Records from a data collection:
........

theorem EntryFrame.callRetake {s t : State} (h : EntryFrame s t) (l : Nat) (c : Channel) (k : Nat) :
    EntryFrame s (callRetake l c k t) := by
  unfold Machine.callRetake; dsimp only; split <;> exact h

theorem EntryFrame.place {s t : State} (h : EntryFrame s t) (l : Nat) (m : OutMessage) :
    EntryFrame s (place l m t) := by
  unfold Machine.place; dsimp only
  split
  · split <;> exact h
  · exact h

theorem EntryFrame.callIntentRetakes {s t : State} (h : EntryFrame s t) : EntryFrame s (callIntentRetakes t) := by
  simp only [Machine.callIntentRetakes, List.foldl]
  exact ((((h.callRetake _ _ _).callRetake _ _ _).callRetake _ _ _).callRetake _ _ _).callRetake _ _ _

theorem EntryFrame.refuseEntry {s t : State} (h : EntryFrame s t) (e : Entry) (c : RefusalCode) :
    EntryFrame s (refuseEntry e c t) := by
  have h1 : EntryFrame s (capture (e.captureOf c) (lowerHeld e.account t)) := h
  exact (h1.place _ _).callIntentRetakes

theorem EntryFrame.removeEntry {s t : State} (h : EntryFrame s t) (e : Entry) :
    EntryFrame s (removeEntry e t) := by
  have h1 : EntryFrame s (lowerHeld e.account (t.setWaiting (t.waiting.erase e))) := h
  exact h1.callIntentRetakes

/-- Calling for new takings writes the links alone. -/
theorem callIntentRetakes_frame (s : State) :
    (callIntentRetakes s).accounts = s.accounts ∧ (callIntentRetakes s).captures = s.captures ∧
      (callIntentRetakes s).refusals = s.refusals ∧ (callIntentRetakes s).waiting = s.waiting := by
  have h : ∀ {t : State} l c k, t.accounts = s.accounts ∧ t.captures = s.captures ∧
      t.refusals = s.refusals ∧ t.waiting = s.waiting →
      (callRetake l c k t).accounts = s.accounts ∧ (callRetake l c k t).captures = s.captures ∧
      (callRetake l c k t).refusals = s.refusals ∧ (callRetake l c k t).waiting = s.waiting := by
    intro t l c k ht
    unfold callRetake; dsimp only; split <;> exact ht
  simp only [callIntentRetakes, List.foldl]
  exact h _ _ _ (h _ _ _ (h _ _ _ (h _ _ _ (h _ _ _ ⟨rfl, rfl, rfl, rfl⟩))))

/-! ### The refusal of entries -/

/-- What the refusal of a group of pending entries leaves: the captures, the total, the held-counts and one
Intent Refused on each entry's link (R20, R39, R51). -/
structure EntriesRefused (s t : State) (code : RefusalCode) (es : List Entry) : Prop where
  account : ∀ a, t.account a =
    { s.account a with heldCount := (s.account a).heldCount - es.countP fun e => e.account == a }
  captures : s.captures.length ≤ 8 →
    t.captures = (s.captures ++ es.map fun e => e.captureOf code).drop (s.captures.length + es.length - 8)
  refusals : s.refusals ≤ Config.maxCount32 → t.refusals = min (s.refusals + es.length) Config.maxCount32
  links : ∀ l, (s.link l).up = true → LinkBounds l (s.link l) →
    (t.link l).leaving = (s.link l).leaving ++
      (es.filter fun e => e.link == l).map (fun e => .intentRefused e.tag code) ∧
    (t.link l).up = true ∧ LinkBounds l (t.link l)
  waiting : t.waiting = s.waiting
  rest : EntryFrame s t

........

What you will do: Search the records for the word "callRetake". Copy each line where it appears.

Task output:
theorem EntryFrame.callRetake {s t : State} (h : EntryFrame s t) (l : Nat) (c : Channel) (k : Nat) :
    EntryFrame s (callRetake l c k t) := by
  unfold Machine.callRetake; dsimp only; split <;> exact h
  exact ((((h.callRetake _ _ _).callRetake _ _ _).callRetake _ _ _).callRetake _ _ _).callRetake _ _ _
      (callRetake l c k t).accounts = s.accounts ∧ (callRetake l c k t).captures = s.captures ∧
      (callRetake l c k t).refusals = s.refusals ∧ (callRetake l c k t).waiting = s.waiting := by
    unfold callRetake; dsimp only; split <;> exact ht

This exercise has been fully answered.